Task to complete - Please quote exactly the lines below from the line containing "def announcementOf (trip" to the line containing "bus.tap.lrx := false", both lines included, and nothing else.

Data excerpts -
◇ ◇ ◇ ◇ ◇

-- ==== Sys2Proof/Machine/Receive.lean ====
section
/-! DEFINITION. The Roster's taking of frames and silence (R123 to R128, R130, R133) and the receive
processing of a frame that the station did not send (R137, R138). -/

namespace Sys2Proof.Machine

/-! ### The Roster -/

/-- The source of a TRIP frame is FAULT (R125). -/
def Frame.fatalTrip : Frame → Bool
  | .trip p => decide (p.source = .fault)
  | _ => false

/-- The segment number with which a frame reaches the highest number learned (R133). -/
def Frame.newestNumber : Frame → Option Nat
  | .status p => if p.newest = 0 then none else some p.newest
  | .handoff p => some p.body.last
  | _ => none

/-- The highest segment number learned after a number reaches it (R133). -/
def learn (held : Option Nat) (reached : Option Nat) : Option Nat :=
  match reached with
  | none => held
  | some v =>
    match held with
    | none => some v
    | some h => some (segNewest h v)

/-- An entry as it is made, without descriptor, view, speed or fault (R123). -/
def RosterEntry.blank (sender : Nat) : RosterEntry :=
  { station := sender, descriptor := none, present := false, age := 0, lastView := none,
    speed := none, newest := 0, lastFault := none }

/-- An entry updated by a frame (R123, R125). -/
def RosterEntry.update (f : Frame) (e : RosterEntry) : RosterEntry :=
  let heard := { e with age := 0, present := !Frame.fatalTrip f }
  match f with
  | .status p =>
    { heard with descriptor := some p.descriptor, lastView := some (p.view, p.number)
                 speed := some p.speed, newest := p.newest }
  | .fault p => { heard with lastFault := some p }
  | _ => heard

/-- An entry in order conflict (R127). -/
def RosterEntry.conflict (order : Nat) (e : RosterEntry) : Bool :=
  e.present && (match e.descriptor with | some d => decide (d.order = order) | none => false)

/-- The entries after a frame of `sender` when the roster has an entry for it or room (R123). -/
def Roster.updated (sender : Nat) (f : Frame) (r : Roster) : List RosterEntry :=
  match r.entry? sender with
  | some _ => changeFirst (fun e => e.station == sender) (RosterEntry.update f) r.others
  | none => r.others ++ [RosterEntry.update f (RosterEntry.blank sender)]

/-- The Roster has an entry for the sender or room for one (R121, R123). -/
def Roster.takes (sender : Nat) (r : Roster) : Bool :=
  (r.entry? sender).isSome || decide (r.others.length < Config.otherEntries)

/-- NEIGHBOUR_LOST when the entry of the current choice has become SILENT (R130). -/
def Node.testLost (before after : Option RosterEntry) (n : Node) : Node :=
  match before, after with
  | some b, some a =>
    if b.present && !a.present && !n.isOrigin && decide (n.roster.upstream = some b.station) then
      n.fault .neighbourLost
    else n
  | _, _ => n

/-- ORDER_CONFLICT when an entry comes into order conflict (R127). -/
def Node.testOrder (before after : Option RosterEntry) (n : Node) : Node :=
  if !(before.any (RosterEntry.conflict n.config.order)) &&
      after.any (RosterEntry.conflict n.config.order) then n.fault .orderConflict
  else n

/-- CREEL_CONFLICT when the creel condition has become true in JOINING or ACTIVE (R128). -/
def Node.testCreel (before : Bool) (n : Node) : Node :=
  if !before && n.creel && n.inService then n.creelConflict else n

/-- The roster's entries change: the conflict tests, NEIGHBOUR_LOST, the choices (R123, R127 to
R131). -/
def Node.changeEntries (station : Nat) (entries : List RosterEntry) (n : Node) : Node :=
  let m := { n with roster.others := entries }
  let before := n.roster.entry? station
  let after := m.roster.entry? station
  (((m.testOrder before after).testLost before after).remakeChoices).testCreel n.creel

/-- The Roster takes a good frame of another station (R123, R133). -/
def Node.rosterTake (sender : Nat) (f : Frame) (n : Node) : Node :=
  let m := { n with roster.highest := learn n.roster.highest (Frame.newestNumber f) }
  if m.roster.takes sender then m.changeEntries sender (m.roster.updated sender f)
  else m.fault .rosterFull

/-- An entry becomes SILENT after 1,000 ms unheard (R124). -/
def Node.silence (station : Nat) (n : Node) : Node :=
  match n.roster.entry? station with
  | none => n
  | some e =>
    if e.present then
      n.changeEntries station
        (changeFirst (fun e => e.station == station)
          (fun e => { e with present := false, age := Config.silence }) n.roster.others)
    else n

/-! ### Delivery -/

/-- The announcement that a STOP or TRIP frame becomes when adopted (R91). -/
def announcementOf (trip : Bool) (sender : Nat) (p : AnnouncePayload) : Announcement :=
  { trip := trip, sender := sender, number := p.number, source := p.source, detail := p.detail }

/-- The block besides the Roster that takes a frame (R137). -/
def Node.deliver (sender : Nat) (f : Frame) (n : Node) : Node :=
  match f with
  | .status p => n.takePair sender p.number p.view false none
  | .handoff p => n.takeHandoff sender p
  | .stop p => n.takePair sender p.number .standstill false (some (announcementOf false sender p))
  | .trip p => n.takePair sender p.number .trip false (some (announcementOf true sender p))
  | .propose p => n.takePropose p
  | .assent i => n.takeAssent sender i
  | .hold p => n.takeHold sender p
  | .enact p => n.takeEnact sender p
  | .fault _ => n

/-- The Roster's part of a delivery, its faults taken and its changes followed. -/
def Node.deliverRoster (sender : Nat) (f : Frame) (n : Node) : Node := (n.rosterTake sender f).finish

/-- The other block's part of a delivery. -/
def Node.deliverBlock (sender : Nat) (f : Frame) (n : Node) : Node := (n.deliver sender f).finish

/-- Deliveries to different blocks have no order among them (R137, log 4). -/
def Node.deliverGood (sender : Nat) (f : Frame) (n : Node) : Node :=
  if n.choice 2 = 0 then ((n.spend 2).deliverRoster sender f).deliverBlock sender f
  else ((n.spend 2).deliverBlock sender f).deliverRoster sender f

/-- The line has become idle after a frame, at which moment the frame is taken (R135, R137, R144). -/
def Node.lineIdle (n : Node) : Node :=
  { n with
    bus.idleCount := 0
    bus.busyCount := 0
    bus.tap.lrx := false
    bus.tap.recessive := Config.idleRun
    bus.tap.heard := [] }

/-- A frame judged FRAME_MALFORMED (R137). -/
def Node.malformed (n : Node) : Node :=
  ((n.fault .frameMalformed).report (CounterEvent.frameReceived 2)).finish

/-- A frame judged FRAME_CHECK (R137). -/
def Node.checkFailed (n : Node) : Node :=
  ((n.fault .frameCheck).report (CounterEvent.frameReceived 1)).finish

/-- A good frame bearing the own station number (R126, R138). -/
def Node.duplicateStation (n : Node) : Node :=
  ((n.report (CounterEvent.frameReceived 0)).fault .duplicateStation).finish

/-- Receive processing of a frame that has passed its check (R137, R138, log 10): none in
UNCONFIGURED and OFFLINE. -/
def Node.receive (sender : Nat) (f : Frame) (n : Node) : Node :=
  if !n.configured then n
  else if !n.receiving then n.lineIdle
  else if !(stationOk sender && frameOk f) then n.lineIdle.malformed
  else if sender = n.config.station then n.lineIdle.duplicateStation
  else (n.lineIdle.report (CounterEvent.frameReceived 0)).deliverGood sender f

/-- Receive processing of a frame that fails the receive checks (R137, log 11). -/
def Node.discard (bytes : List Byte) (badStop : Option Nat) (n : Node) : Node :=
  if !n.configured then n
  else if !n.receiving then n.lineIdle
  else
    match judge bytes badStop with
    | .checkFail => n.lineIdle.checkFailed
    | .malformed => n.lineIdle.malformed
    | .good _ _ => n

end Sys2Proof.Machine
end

◇ ◇ ◇ ◇ ◇

Output below -
def announcementOf (trip : Bool) (sender : Nat) (p : AnnouncePayload) : Announcement :=
  { trip := trip, sender := sender, number := p.number, source := p.source, detail := p.detail }

/-- The block besides the Roster that takes a frame (R137). -/
def Node.deliver (sender : Nat) (f : Frame) (n : Node) : Node :=
  match f with
  | .status p => n.takePair sender p.number p.view false none
  | .handoff p => n.takeHandoff sender p
  | .stop p => n.takePair sender p.number .standstill false (some (announcementOf false sender p))
  | .trip p => n.takePair sender p.number .trip false (some (announcementOf true sender p))
  | .propose p => n.takePropose p
  | .assent i => n.takeAssent sender i
  | .hold p => n.takeHold sender p
  | .enact p => n.takeEnact sender p
  | .fault _ => n

/-- The Roster's part of a delivery, its faults taken and its changes followed. -/
def Node.deliverRoster (sender : Nat) (f : Frame) (n : Node) : Node := (n.rosterTake sender f).finish

/-- The other block's part of a delivery. -/
def Node.deliverBlock (sender : Nat) (f : Frame) (n : Node) : Node := (n.deliver sender f).finish

/-- Deliveries to different blocks have no order among them (R137, log 4). -/
def Node.deliverGood (sender : Nat) (f : Frame) (n : Node) : Node :=
  if n.choice 2 = 0 then ((n.spend 2).deliverRoster sender f).deliverBlock sender f
  else ((n.spend 2).deliverBlock sender f).deliverRoster sender f

/-- The line has become idle after a frame, at which moment the frame is taken (R135, R137, R144). -/
def Node.lineIdle (n : Node) : Node :=
  { n with
    bus.idleCount := 0
    bus.busyCount := 0
    bus.tap.lrx := false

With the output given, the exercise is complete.